The notion that stimulus packages are efficient ways to get out of a recession is one that I will never get behind. The main reason stimulus packages often fail is that there is no ability to calculate or even quantify human action. This stimulus is put in the hands of individuals, companies or banks, yet there is no way to dictate that the economy will actually be stimulated. A prime example of this would be during Obama’s 2009 stimulus package, which caused the velocity of circulation of money to hit the lowest in 50 years. Essentially, post-stimulus package, the money given was not actually stimulating the economy as intended to. Rather, the amount of money sitting idle in banks and businesses and consumer pockets was at record highs.

From a historical perspective, the government never did anything in order to combat recessions until 1929- when the great depression started.
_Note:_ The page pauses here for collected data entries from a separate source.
/-- O29. FX65 in range (43_index_memory.md R116): Vk from I + k for k = 0 to X, registers above X unchanged, I past the block. -/
def Obligations.BlockLoaded : Prop :=
  ∀ (x : Reg) (s : State), s.i.toNat + x.val < 4096 →
    ∃ t, exec (.ldVxMem x) s = .next t ∧
      (∀ k : Reg, k ≤ x → t.getV k = s.byteAt (s.i.toNat + k.val)) ∧
      (∀ r : Reg, x < r → t.getV r = s.getV r) ∧
      t.i.toNat = (s.i.toNat + x.val + 1) % 65536 ∧
      t = { s with v := t.v, i := t.i, pc := s.pc + 2, call := { redraw := false, diag := none } }

/-- O30. FX33, FX55, FX65 out of range (60_exceptions.md R138, R139; D2, D3): nothing is written and the core halts with the first
out-of-range address, which is I when I itself is out of range and 4096 otherwise. -/
def Obligations.TransfersOutOfRangeFault : Prop :=
  ∀ (x : Reg) (s : State),
    (4096 ≤ s.i.toNat + 2 → TakesFault (.ldBVx x) s .memRange (if s.i.toNat < 4096 then 4096 else s.i.toNat)) ∧
    (4096 ≤ s.i.toNat + x.val → TakesFault (.ldMemVx x) s .memRange (if s.i.toNat < 4096 then 4096 else s.i.toNat)) ∧
    (4096 ≤ s.i.toNat + x.val → TakesFault (.ldVxMem x) s .memRange (if s.i.toNat < 4096 then 4096 else s.i.toNat))

/-- O31. FX55 then FX65 from the same I over the memory it left gives V0 to VX back, whatever the registers held in between. -/
def Obligations.StoreThenLoadRestores : Prop :=
  ∀ (x : Reg) (s t u : State), s.i.toNat + x.val < 4096 → Memory.wf s.config.font s.memory = true →
    exec (.ldMemVx x) s = .next t → u.memory = t.memory → u.config = s.config → u.i = s.i →
    ∃ w, exec (.ldVxMem x) u = .next w ∧ w.i = t.i ∧ ∀ k : Reg, k ≤ x → w.getV k = s.getV k

/-- O32. A store is seen by the very next fetch (20_memory.md R55, D20), for FX33 and FX55 and wherever the stored bytes lie: after
the store the word fetched is the two bytes at PC + 2 and PC + 3 with the stored ones in the places they cover, the first the high
byte (D1). The store and the next fetch are in range (D2). -/
def Obligations.StoreSeenByNextFetch : Prop :=
  ∀ (x : Reg) (s : State), Memory.wf s.config.font s.memory = true → (s.pc + 2).toNat + 1 < 4096 →
    (s.i.toNat + 2 < 4096 → ∃ t w, exec (.ldBVx x) s = .next t ∧ t.fetch = .ok w ∧
      w.toNat = s.overwritten (s.digitsOf x) (s.pc + 2).toNat * 256 + s.overwritten (s.digitsOf x) ((s.pc + 2).toNat + 1)) ∧
    (s.i.toNat + x.val < 4096 → ∃ t w, exec (.ldMemVx x) s = .next t ∧ t.fetch = .ok w ∧
      w.toNat = s.overwritten (s.blockOf x) (s.pc + 2).toNat * 256 + s.overwritten (s.blockOf x) ((s.pc + 2).toNat + 1))

/-! ### Display -/

/-- O33. 00E0 (44_display.md R117): every pixel unlit, a redraw requested whatever the picture was, VF and all else unchanged; the
redraw ends the batch. -/
def Obligations.ClearScreen : Prop :=
  ∀ s : State, ∃ t, exec .cls s = .next t ∧ (∀ px py, t.pixel px py = false) ∧
    t = { s with display := t.display, pc := s.pc + 2, call := { redraw := true, diag := none } } ∧ t.afterCall.batch = 0

/-- O34. DXYN when every visible row can be read (44_display.md R118 to R120; the origin and the clipped rows are D15): each pixel
under a 1 bit of the sprite flips, no other does, nothing wraps; VF is 1 exactly when a lit pixel was under a 1 bit; a redraw is
requested, for N = 0 too; nothing else changes. -/
def Obligations.DrawSprite : Prop :=
  ∀ (x y : Reg) (n : BitVec 4) (s : State), s.rowsShown y n = 0 ∨ s.i.toNat + s.rowsShown y n ≤ 4096 →
    ∃ t, exec (.drw x y n) s = .next t ∧
      (∀ px py, t.pixel px py = (s.pixel px py ^^ s.picture x y n px py)) ∧
      ((∃ px py, s.picture x y n px py = true ∧ s.pixel px py = true) → (t.getV vf).toNat = 1) ∧
      ((∀ px py, s.picture x y n px py = true → s.pixel px py = false) → (t.getV vf).toNat = 0) ∧
      (∀ r, r ≠ vf → t.getV r = s.getV r) ∧
      t = { s with v := t.v, display := t.display, pc := s.pc + 2, call := { redraw := true, diag := none } }

/-- O35. DXYN when a visible row cannot be read (44_display.md R118; D2, D3): nothing is drawn, VF keeps its value, no redraw, and the
core halts with the first out-of-range address. -/
def Obligations.DrawOutOfRangeFaults : Prop :=
  ∀ (x y : Reg) (n : BitVec 4) (s : State), 0 < s.rowsShown y n → 4096 < s.i.toNat + s.rowsShown y n →
    TakesFault (.drw x y n) s .memRange (if s.i.toNat < 4096 then 4096 else s.i.toNat)

/-- O36. DXYN is its own inverse (44_display.md R121): drawn twice at the same place, with neither X nor Y the flag register, the
framebuffer is as before the first draw and VF tells the second draw's own overlap; onto a clear screen a sprite with a visible 1
bit leaves a clear screen and VF = 1. -/
def Obligations.DrawTwiceRestores : Prop :=
  ∀ (x y : Reg) (n : BitVec 4) (s t : State), x ≠ vf → y ≠ vf →
    s.rowsShown y n = 0 ∨ s.i.toNat + s.rowsShown y n ≤ 4096 → exec (.drw x y n) s = .next t →
    ∃ u, exec (.drw x y n) t = .next u ∧ u.display = s.display ∧
      ((∃ px py, s.picture x y n px py = true ∧ t.pixel px py = true) → (u.getV vf).toNat = 1) ∧
      ((∀ px py, s.picture x y n px py = true → t.pixel px py = false) → (u.getV vf).toNat = 0) ∧
      ((∀ px py, s.pixel px py = false) → (∃ px py, s.picture x y n px py = true) →
        (∀ px py, u.pixel px py = false) ∧ (u.getV vf).toNat = 1)

/-! ### Keypad and timers -/

/-- O37. EX9E and EXA1 with a key number (45_keypad_timers.md R123, R124): the skip by the latch of key VX, nothing else. -/
def Obligations.SkipsOnKey : Prop :=
  ∀ (x : Reg) (k : Key) (s : State), (s.getV x).toNat = k.val →
    exec (.skp x) s = .next { s with
      pc := if s.pressed k = true then s.pc + 4 else s.pc + 2, call := { redraw := false, diag := none } } ∧
    exec (.sknp x) s = .next { s with
      pc := if s.pressed k = true then s.pc + 2 else s.pc + 4, call := { redraw := false, diag := none } }

/-- O38. EX9E and EXA1 with VX of 16 or more (45_keypad_timers.md R122; D10, D3): KEY_RANGE with addr VX. -/
def Obligations.KeyOutOfRangeFaults : Prop :=
  ∀ (x : Reg) (s : State), 16 ≤ (s.getV x).toNat →
    TakesFault (.skp x) s .keyRange (s.getV x).toNat ∧ TakesFault (.sknp x) s .keyRange (s.getV x).toNat

/-- O39. FX15 and FX18 (45_keypad_timers.md R126, R127): the timer is VX until the tick that ends the frame, and that tick makes it
one less, not below 0. -/
def Obligations.TimersSetThenTick : Prop :=
  ∀ (x : Reg) (s : State),
    (∃ t, exec (.ldDtVx x) s = .next t ∧ t.dt = s.getV x ∧ t.tick.dt.toNat = (s.getV x).toNat - 1 ∧
      t = { s with dt := t.dt, pc := s.pc + 2, call := { redraw := false, diag := none } }) ∧
    (∃ t, exec (.ldStVx x) s = .next t ∧ t.st = s.getV x ∧ t.tick.st.toNat = (s.getV x).toNat - 1 ∧
      t = { s with st := t.st, pc := s.pc + 2, call := { redraw := false, diag := none } })

/-- O40. FX0A (45_keypad_timers.md R128; taking the least pressed key is D18): Idle with no key pressed, Idle with least pressed key k, KeyCaptured(k) with k held, and
KeyCaptured(k) with k released, when VX = k commits. While it waits PC stays at the instruction. -/
def Obligations.KeyWaitTransitions : Prop :=
  ∀ (x : Reg) (k : Key) (s : State),
    (s.keyWait = .idle → (∀ j, s.pressed j = false) →
      exec (.ldVxK x) s = .next { s with call := { redraw := false, diag := none } }) ∧
    (s.keyWait = .idle → s.pressed k = true → (∀ j, j < k → s.pressed j = false) →
      exec (.ldVxK x) s = .next { s with keyWait := .keyCaptured k, call := { redraw := false, diag := none } }) ∧
    (s.keyWait = .keyCaptured k → s.pressed k = true →
      exec (.ldVxK x) s = .next { s with call := { redraw := false, diag := none } }) ∧
    (s.keyWait = .keyCaptured k → s.pressed k = false →
      ∃ t, exec (.ldVxK x) s = .next t ∧ (t.getV x).toNat = k.val ∧ (∀ r, r ≠ x → t.getV r = s.getV r) ∧
        t = { s with v := t.v, keyWait := .idle, pc := s.pc + 2, call := { redraw := false, diag := none } })

/-! ### Frames: what an instruction leaves unchanged -/

/-- O41. Registers (10_state.md R20, R21): whichever of the 34 instructions completes, every V register outside its destinations,
VF included where its rule does not write the flag, is unchanged. -/
def Obligations.RegisterFrame : Prop :=
  ∀ (i : Instr) (s t : State) (r : Reg), exec i s = .next t → r ∉ destRegs i → t.getV r = s.getV r

/-- O42. Memory (20_memory.md R44): every byte outside the bytes stored from EA = I on is unchanged; for the 32 instructions that
store nothing that is every byte. -/
def Obligations.MemoryFrame : Prop :=
  ∀ (i : Instr) (s t : State) (a : Nat), exec i s = .next t → a < s.ea 0 ∨ s.ea 0 + storeLength i ≤ a →
    t.byteAt a = s.byteAt a

/-- O43. I, the timers, the stack, the framebuffer, the key wait and the draws (10_state.md R26 to R32): each is unchanged by every
instruction but those the spec names as its writers. -/
def Obligations.SpecialStateFrame : Prop :=
  ∀ (i : Instr) (s t : State), exec i s = .next t →
    (writesI i = false → t.i = s.i) ∧
    ((∀ x, i ≠ .ldDtVx x) → t.dt = s.dt) ∧
    ((∀ x, i ≠ .ldStVx x) → t.st = s.st) ∧
    ((∀ nnn, i ≠ .call nnn) → t.stack = s.stack) ∧
    ((∀ nnn, i ≠ .call nnn) → i ≠ .ret → t.sp = s.sp) ∧
    (isDisplay i = false → t.display = s.display) ∧
    ((∀ x, i ≠ .ldVxK x) → t.keyWait = s.keyWait) ∧
    ((∀ x nn, i ≠ .rnd x nn) → t.draws = s.draws)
At the time, government intervention caused the depression to get as bad as it did. Without the government intervening, the depression would not have been as bad; and this can be seen in the depression of 1920-1921. At the time, the government did not give our stimulus packages; rather, government spending was cut by 50% and the economy naturally came back. Additionally, unemployment dropped 10% in a year as a result and the overall inefficiency of stimulus packages relates to the effect on the value of money.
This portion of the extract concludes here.